'Idle Screen Insertion': Mobile Pop-Ups?

There's considerable data that shows consumers are highly ambivalent about mobile advertising. However, with approximately 230 million users in the U.S. alone and more than 2.5 billion globally, the "mobile Internet" represents a large, yet still hypothetical advertising opportunity. The equivalent of paid search (including PPCall) advertising right now has the highest probability of success, but mobile coupons are also promising.

But where does that leave brand advertisers? Putting aside mobile video pre-rolls, so-called banner blindness will likely be more prevalent in mobile, unless graphical ads can become highly targeted and/or be tied to compelling offers.

But now companies such as Mobile Posse and Acuity Mobile have developed what are being called "idle screen" ads. One way to regard these is as an alternative form of graphical advertising. Another way is as the equivalent of mobile pop-ups.

This InfoWorld piece discusses the effort:

The ads appear not when customers are using a browser, but they can pop up on the phone's idle screen any time.

These companies, such as Mobile Posse and Acuity Mobile, say they're working to ensure that the ads are so useful to customers that they won't be annoying.

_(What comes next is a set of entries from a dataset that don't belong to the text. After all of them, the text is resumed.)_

-- ==== Sys2Proof/Machine/Objects.lean ====
section
/-! DEFINITION. Objects and scheduling (R397 to R432, R613): the commands of contexts, fences and memory objects, the
allocator, swapping, the sampler, and teardown. -/

namespace Sys2Proof.Machine

/-! ### Quotas (R398) -/

/-- Is a hoop's quota of a kind reached: contexts in bits 15:0, fences in 31:16, objects in 63:32; 0 is no limit? -/
def quotaFull (s : State) (h hi lo used : Nat) : Bool :=
  let q := fld (cell s 0x810007 h 0) hi lo
  decide (q ≠ 0) && decide (q ≤ used)
/-- Valid fences of a hoop. -/
def hoopFences (s : State) (h : Nat) : Nat := (s.fences.filter (fun p => p.2.valid && decide (p.2.hoop = h))).length
/-- Live objects of a hoop. -/
def hoopObjs (s : State) (h : Nat) : Nat := (s.objs.filter (fun p => p.2.valid && decide (p.2.hoop = h))).length

/-! ### Memory objects and references (R412, R413) -/

/-- An object ends: VALID clears, and FREE_FENCE is signalled (R413, R613). -/
def endObj (s : State) (o : Nat) : State :=
  let x := obj s o
  let s := setObj s o { x with valid := false, refs := 0 }
  if x.freeFenceEn then commandSignal s x.freeFence x.freeValue false x.via else s
/-- Remove one reference of a context to an object. -/
def unref (s : State) (c o : Nat) : State :=
  let s := modContext s c (fun x => { x with refs := dropFirst (fun r => r = o) x.refs })
  let x := obj s o
  if x.refs ≤ 1 then endObj s o else setObj s o { x with refs := x.refs - 1 }

/-- Make a HEAP object: its row shows its hoop, its owner and its run (R412, R416). -/
def makeHeapObj (s : State) (o h c base len : Nat) : State :=
  let s := setCells s 0x810004 o 0 [wd (h * 2 ^ 56 + c * 2 ^ 46), wd base, wd len, 0]
  setObj s o { objNone with valid := true, heap := true, hoop := h, owner := c, refs := 1, base := base, length := len }

/-- Write RESULT of an object. -/
def objResult (s : State) (o code : Nat) : State := setObj s o { obj s o with result := code }
/-- Does a context accept commands: RESIDENT or SWAPPED? -/
def ctxServing (s : State) (c : Nat) : Bool := ctxState s c = 1 || ctxState s c = 2

/-- The result of OBJECT_COMMAND's checks (R398, R412, R413). The context whose reference comes or goes must be one that
accepts commands. -/
def objectCode (s : State) (who : Req) (w : Word) : Nat :=
  let op := fld w 63 60
  let o := fld w 17 0
  let x := obj s o
  let w0 := cell s 0x810004 o 0
  let h := if op = 1 then fld w0 61 56 else x.hoop
  let c := fld w 29 20
  let holder := if op = 1 then fld w0 55 46 else c
  let foreign := !reqOwns s who h || (!isManager who && !(ctxLive s c && decide ((context s c).hoop = h)))
  if op = 0 ∨ 3 < op ∨ fld w 59 30 ≠ 0 ∨ fld w 19 18 ≠ 0 ∨ (op = 1 ∧ fld (cell s 0x810004 o 1) 63 44 ≠ 0)
      ∨ (op ≠ 1 ∧ x.valid = true ∧ x.heap = true) then 1
  else if foreign then 2
  else if (op = 1 ∧ x.valid = true) ∨ (op ≠ 1 ∧ x.valid = false) ∨ ctxServing s holder = false
      ∨ (op = 3 ∧ (context s c).refs.contains o = false) then 3
  else if (op ≠ 3 ∧ 8192 ≤ (context s holder).refs.length) ∨ (op = 2 ∧ 65535 ≤ x.refs)
      ∨ (op = 1 ∧ quotaFull s h 63 32 (hoopObjs s h) = true) then 4
  else 0

/-- OBJECT_COMMAND (R413). -/
def objectCommand (s : State) (who : Req) (w : Word) : State :=
  let o := fld w 17 0
  let c := fld w 29 20
  let code := objectCode s who w
  let s := objResult s o code
  if code ≠ 0 then s
  else
    match fld w 63 60 with
    | 1 =>
      let w0 := cell s 0x810004 o 0
      let x : Obj := { valid := true, heap := false, hoop := fld w0 61 56, owner := fld w0 55 46, freeFence := fld w0 45 32,
                       freeFenceEn := bit w0 31, result := 0, refs := 1, base := (cell s 0x810004 o 1).toNat,
                       length := (cell s 0x810004 o 2).toNat, freeValue := (cell s 0x810004 o 3).toNat, via := some who }
      modContext (setObj s o x) x.owner (fun y => { y with refs := y.refs ++ [o] })
    | 2 =>
      let x := obj s o
      modContext (setObj s o { x with refs := x.refs + 1 }) c (fun y => { y with refs := y.refs ++ [o] })
    | _ => unref s c o
/-- OBJECT_CREATE. -/
def execObjectCreate (who : Req) (w : Word) (s : State) : Host.Outcome State Fault Refusal :=
  .next (gateWrite s who 0x810005 true (fun s => objectCommand s who (setFld w 63 60 1)))
/-- OBJECT_REF. -/
def execObjectRef (who : Req) (w : Word) (s : State) : Host.Outcome State Fault Refusal :=
  .next (gateWrite s who 0x810005 true (fun s => objectCommand s who (setFld w 63 60 2)))
/-- OBJECT_UNREF. -/
def execObjectUnref (who : Req) (w : Word) (s : State) : Host.Outcome State Fault Refusal :=
  .next (gateWrite s who 0x810005 true (fun s => objectCommand s who (setFld w 63 60 3)))

/-! ### Fences (R403 to R406) -/

/-- Write RESULT of a fence. -/
def fenceResult (s : State) (f code : Nat) : State := setFence s f { fence s f with result := code }
/-- The fence that a row's staged fields make. -/
def stagedFence (s : State) (f : Nat) : Fence :=
  let w := cell s 0x810002 f 0
  { valid := true, error := false, orphan := false, use := fld w 60 59, remote := bit w 58, alias_ := bit w 57,
    hoop := fld w 56 51, owner := fld w 50 41, aliasNode := fld w 40 33, aliasFence := fld w 32 19, result := 0,
    value := (cell s 0x810002 f 3).toNat, discards := 0, init := (cell s 0x810002 f 3).toNat }

/-- The result of FENCE_COMMAND's checks (R398, R403, R404). -/
def fenceCode (s : State) (who : Req) (w : Word) : Nat :=
  let op := fld w 63 60
  let f := fld w 13 0
  let x := fence s f
  let new := stagedFence s f
  let h := if op = 1 then new.hoop else x.hoop
  if op = 0 ∨ 3 < op ∨ fld w 59 14 ≠ 0 ∨ (op = 1 ∧ (new.use = 3 ∨ new.init = allOnes)) then 1
  else if !reqOwns s who h then 2
  else if (op = 1 ∧ x.valid = true) ∨ (op ≠ 1 ∧ (x.valid = false ∨ s.waits.any (fun y => decide (y.fence = f)) = true)) then 3
  else if op = 1 ∧ quotaFull s h 31 16 (hoopFences s h) = true then 4
  else 0

/-- FENCE_COMMAND (R404). -/
def fenceCommand (s : State) (who : Req) (w : Word) : State :=
  let f := fld w 13 0
  let code := fenceCode s who w
  let s := fenceResult s f code
  if code ≠ 0 then s
  else
    let x := fence s f
    match fld w 63 60 with
    | 1 => setFence s f (stagedFence s f)
    | 2 => setFence s f { x with valid := false }
    | _ => setFence s f { x with value := x.init, error := false }
/-- FENCE_ALLOC. -/
def execFenceAlloc (who : Req) (w : Word) (s : State) : Host.Outcome State Fault Refusal :=
  .next (gateWrite s who 0x810003 true (fun s => fenceCommand s who (setFld w 63 60 1)))
/-- FENCE_FREE. -/
def execFenceFree (who : Req) (w : Word) (s : State) : Host.Outcome State Fault Refusal :=
  .next (gateWrite s who 0x810003 true (fun s => fenceCommand s who (setFld w 63 60 2)))
/-- FENCE_RESET. -/
def execFenceReset (who : Req) (w : Word) (s : State) : Host.Outcome State Fault Refusal :=
  .next (gateWrite s who 0x810003 true (fun s => fenceCommand s who (setFld w 63 60 3)))

/-- FENCE_SIGNAL: a signal reaches the fence unit (R405 to R411, R613). -/
def execFenceSignal (fence : Nat) (value : Word) (error : Bool) (via : Option Req) (s : State) :
    Host.Outcome State Fault Refusal := .next (commandSignal s fence value.toNat error via)

/-! ### The allocator (R415 to R417) -/

/-- HEAP_VA, HEAP_LOCAL, HEAP_SIZE and ENABLE of a hoop. -/
def heapRow (s : State) (h : Nat) : Nat × Nat × Nat × Bool :=
  let w (i : Nat) := cell s 0x810006 h i
  ((w 0).toNat, (w 1).toNat, (w 2).toNat, bit (w 3) 0)
/-- Live HEAP objects of a hoop, by slot. -/
def heapObjs (s : State) (h : Nat) : Table Obj := s.objs.filter (fun p => p.2.valid && p.2.heap && decide (p.2.hoop = h))

/-- The lowest offset of a free run of `n` bytes on a multiple of `al` (R416). -/
def heapFit (used : List (Nat × Nat)) (size n al : Nat) : Option Nat :=
  let up (k : Nat) := (k + al - 1) / al * al
  let starts := 0 :: used.map (fun p => up (p.1 + p.2))
  let fits := fun o : Nat => decide (o + n ≤ size) && used.all (fun p => decide (o + n ≤ p.1) || decide (p.1 + p.2 ≤ o))
  (starts.filter fits).foldl (fun best o => match best with
    | none => some o
    | some b => some (min b o)) none

/-- A free object slot; which one the allocator takes is free. -/
def freeObj (s : State) : Option Nat × State :=
  let v := takeFree s
  let k := v.1.toNat % 262144
  if !(obj s k).valid then (some k, v.2) else ((List.range 262144).find? (fun o => !(obj s o).valid), v.2)

/-- Bytes in live HEAP objects of a context. -/
def heapBytes (s : State) (c : Nat) : Nat :=
  ((s.objs.filter (fun p => p.2.valid && p.2.heap && decide (p.2.owner = c))).map (fun p => p.2.length)).foldl (· + ·) 0
/-- Show HEAP_BYTES and HEAP_PEAK (R433). -/
def showHeap (s : State) (c : Nat) : State :=
  let n := heapBytes s c
  setCells s 0x800004 c 4 [wd n, wd (max n (cell s 0x800004 c 5).toNat)]

/-- Allocate bytes for a context (R416): the address, or none. -/
def heapAlloc (s : State) (h c size al : Nat) : Option Nat × State :=
  let s := countHub s 3 1
  let r := heapRow s h
  let n := (size + 63) / 64 * 64
  let used := (heapObjs s h).map (fun p => (p.2.base - r.2.1, p.2.length))
  let fail (s : State) : Option Nat × State := (none, countHub s 4 1)
  if !r.2.2.2 ∨ quotaFull s h 63 32 (hoopObjs s h) = true then fail s
  else
    match heapFit used r.2.2.1 n (2 ^ max 6 al) with
    | none => fail s
    | some off =>
      match freeObj s with
      | (none, s) => fail s
      | (some o, s) =>
        (some (r.1 + off), showHeap (makeHeapObj s o h c (r.2.1 + off) n) c)

/-- End the HEAP object that starts at an address (R417). -/
def heapFree (s : State) (h addr : Nat) : Option State :=
  let r := heapRow s h
  match (heapObjs s h).find? (fun p => decide (addr = r.1 + (p.2.base - r.2.1))) with
  | none => none
  | some p => some (showHeap (endObj s p.1) p.2.owner)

Mobile Posse offers what it calls idle screen ad insertion. After downloading a small application onto a phone, users start getting advertisements that often include discount coupons on their phones.

There are numerous challenges here:

  • Likely consumer resistance or non-acceptance
  • Necessary carrier relationships
  • Download requirements

The mobile banner itself has a dubious future right now. If "idle screen" ads can be sufficiently targeted, offer deals/discounts and are opt-in there's an interesting potential opportunity for brand advertisers and others. The value proposition to consumers has to be crystal clear, however, and not remotely suggest the online pop-up -- which is roundly despised and is largely dead.

If idle screen ads can be spun as coupons or highly targeted offers, perhaps there's a future for these ads. Otherwise, they're effectively dead on arrival.